She’s the girl with abs of steel and legs every girl dreams of having.
Meet Kirsty Godso, Nike Master Trainer and the lady behind those workouts on the Nike training app that leaves you dripping with sweat and cursing at your phone.
New Zealand born and well traveled, running high-intensity Nike Training Club classes world wide; Kirsty endorses a message of go hard or go home and you only need to do one workout with her to realise she means business. After working out with her in Sydney earlier this month, I can tell you now that if you haven’t signed up to the NTC tour, you don’t want to miss working out with this babe in person – she will leave you feeling strong, empowered and on top of your game. Read on to get to know this fit chick, how to get killer legs, and what keeps her motivated.
1. How did you score this dream gig as Nikes Master Trainer?
I was discovered by Nike teaching high-intensity workouts in my local gym in Auckland, New Zealand. From there I became an NTC Trainer (Nike Training Club) and worked my way to being a Nike Master Trainer. It really is a dream come true.
2. What’s your favourite Nike Training Club workout?
Argh I can’t pick just one so here are my top 5:
Zoom Fast, Total Body Sculpting, Cardio Hustle, Gladiator and Zoom in 10!
3. Take us through a day in the life of…
Every day is a little different for me depending on what workouts I am teaching that day or who I am training but if it doesn’t start with an early morning workout, first up on the agenda is eggs, avocado and black coffee! Then usually I will do emails and programming before doing a weights session at the gym mid morning before training girls at NTC at lunch. In the afternoon I ideally get in an endurance training session or HIIT workout for myself before training others again at night time.

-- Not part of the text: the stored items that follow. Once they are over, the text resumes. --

/-- A row instruction runs the row step of its filter. -/
theorem exec_pngInstr {f : Byte} (hf : f.toNat ≤ 4) (raw : List Byte) (s : State) :
    ∃ filter, exec (pngInstr f raw) s = pngRow filter raw s := by
  obtain rfl | rfl | rfl | rfl | rfl : f = 0 ∨ f = 1 ∨ f = 2 ∨ f = 3 ∨ f = 4 := by bv_omega
  exacts [⟨.none, rfl⟩, ⟨.sub, rfl⟩, ⟨.up, rfl⟩, ⟨.avg, rfl⟩, ⟨.paeth, rfl⟩]

/-! #### Runs of pixels -/

theorem progressOk_rle {s : State} (hop : s.op.toNat = 4 ∨ s.op.toNat = 5) :
    progressOk s = true ↔ cursorOk s = true ∧ s.x.toNat ≤ s.W ∧ s.y.toNat ≤ s.H := by
  obtain hop | hop := hop <;> simp [progressOk, hop, and_assoc]

theorem outSize_rle {s : State} (hop : s.op.toNat = 4 ∨ s.op.toNat = 5) :
    s.outSize = s.W * s.H := by
  obtain hop | hop := hop <;> simp [State.outSize, hop]

/-- An RLE element other than EOB that consumed its bytes. -/
theorem rleStep_ends {s u : State} {n : Nat} (h : Running s)
    (hop : s.op.toNat = 4 ∨ s.op.toNat = 5) (hopu : u.op = s.op) (hhost : u.host = s.host)
    (hphase : u.phase = s.phase) (hcons : Consumed (8 * n) s u) (hx : u.x.toNat ≤ u.W)
    (hy : u.y.toNat ≤ u.H) : endsIn s (finish false u) := by
  refine finish_ends hhost fun _ => ⟨hphase.trans h.running, ?_, ?_, ?_⟩
  · rw [progressOk_rle (hopu ▸ hop)]
    exact ⟨hcons.cursorOk ((progressOk_rle hop).1 h.runnable.progress).1, hx, hy⟩
  · exact widthOk_of_ne (by rw [hopu]; omega)
  · exact hcons.fewer hopu (by omega)

/-- A run of pixels. -/
theorem runPixels_ends {s : State} (h : Running s) (hop : s.op.toNat = 4 ∨ s.op.toNat = 5) {n : Nat}
    (hpos : 0 < n) (hfits : s.bp.toNat + 8 * n ≤ 8 * s.srcLen.toNat) (pixels : List Byte) :
    ends s (runPixels n pixels s) := by
  obtain ⟨-, hx, hy⟩ := (progressOk_rle hop).1 h.runnable.progress
  have hfit := (checksPassed_of_startFault h.runnable.checked).output_exists
  rw [outSize_rle hop] at hfit
  obtain ⟨m, hrun, -⟩ := runPixels_placed ⟨h.runnable.canonical, hx, hfit⟩ n pixels
  rw [hrun, placed, ended_eq_finish]
  exact ends_next (rleStep_ends h hop rfl rfl rfl ⟨by omega, hfits, rfl, rfl⟩ (ofNat_min_le ..) hy)

/-- An RLE8 or RLE4 element. -/
theorem rleElement_ends {s : State} (h : Running s) (hop : s.op.toNat = 4 ∨ s.op.toNat = 5)
    {f : RleFormat} (hf : f = rle8Format ∨ f = rle4Format) {p rest : List Byte} {i : Instr}
    (hinput : s.input = p ++ rest) (helem : RleElement f p i) : ends s (exec i s) := by
  obtain ⟨hcursor, hx, hy⟩ := (progressOk_rle hop).1 h.runnable.progress
  have hfits := bytes_fit hcursor hinput
  cases helem with
  | enc v hn => obtain rfl | rfl := hf <;> exact runPixels_ends h hop (Nat.succ_pos _) hfits _
  | eol =>
    obtain rfl | rfl := hf <;>
      exact ends_next (rleStep_ends h hop rfl rfl rfl ⟨by simp, hfits, rfl, rfl⟩ (Nat.zero_le _)
        (ofNat_min_le ..))
  | eob => obtain rfl | rfl := hf <;> exact ends_next (finish_ends rfl nofun)
  | delta dx dy =>
    obtain rfl | rfl := hf <;>
      exact ends_next (rleStep_ends h hop rfl rfl rfl ⟨by simp, hfits, rfl, rfl⟩ (ofNat_min_le ..)
        (ofNat_min_le ..))
  | @abs n d hn hd =>
    have hlen : (0 :: n :: d).length = 2 + f.dataBytes n + f.dataBytes n % 2 := by
      simp only [List.length_cons, hd]
      omega
    rw [hlen] at hfits
    obtain rfl | rfl := hf <;> exact runPixels_ends h hop (by omega) hfits _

I travel a lot for my job so every day is different which I love but generally each day for me must include two workouts, good food filled with protein and healthy fats, a lot of laughing and some good hip hop music.
4.What does a day on your plate look like?
Breakfast: 3 eggs scrambled with fresh parsley, spinach, cherry tomatoes, chili and avocado + a black coffee and water
Lunch: Chicken or salmon with a big fresh salad – I love to make these at home + water
Snacks: Raw nuts and blueberries
Post workout protein shake
Dinner: I like to mix up my proteins at dinner between chicken, steak, fish or lamb with fresh salads and in season vegetables.
5. Pre and post workout you eat/drink?
Pre workout I don’t take anything or eat too close before a workout, I just make sure I’m well hydrated. Post workout I have a scoop of NAR Labs 100% hydrolyzed whey protein isolate mixed with 250ml of water. This is my favourite protein by far and I have tried a lot!
6. One thing I really want to know is what are the best exercises to tone the inner thighs of your legs, without bulking?
I am constantly trying to reassure women that they won’t bulk up by training with weights! It is actually the type of training that will give your body the greatest results, especially if you’re after lean, toned legs! My favourite exercises to target the inner thigh are:
Box Step Ups with dumbbells: make sure you pick a box that is a comfortable challenge for you to step up onto and drive the other knee up into the air then lower that leg back down to the floor followed by the standing leg slowly with control so the decline is like a single leg squat.
Plie front squats: Place both heels together on top of a weight plate or riser with toes turned out and hold a weight (kettlebell or dumbbell) on your chest. Keeping your chest lifted, lower right down with control so your hamstrings touch your calves with your knees tracking out and then explosively drive back up to the top of the move.
7. What keeps you motivated?
Fitness is my true passion, it really is my heart and soul so there is rarely a day where I don’t feel motivated to be moving. The biggest motivational drivers for me are working towards my goals – I always have goals that I am chasing and never just one at a time, trying new types of workouts and challenges, and seeing progress with the people that I train. There is nothing more satisfying than helping someone grow more confidence with themselves and achieving things they thought were impossible.
8. What’s the best exercise(s) for killer abs like yours.
My favourite way to train abs is actually through my weight training exercises like Pull-ups, Front Squats, Weighted Pushups. I think a lot of people still think they need to do endless crunches and hovers to work on their core but actually if you have a well rounded weights program you are working your core the entire time!
9. Favourite City to work out in?
New York City! My best friend Georgia lives there and it’s my favourite time of the year when I stay with her and we do a workout week where we go to all my favourite gyms in NYC and she takes me to new places she has tried or heard of. The energy there is amazing, people are there to work hard which I love! There are so many great gyms to experience that you will never get bored or lack motivation to workout.
10. Best advice you have been given?
Run your own race! Don’t waste time or energy comparing yourself to other people. We are all beautifully different and should embrace our individual qualities. Focus on yourself and your own goals and you will achieve much more and much faster!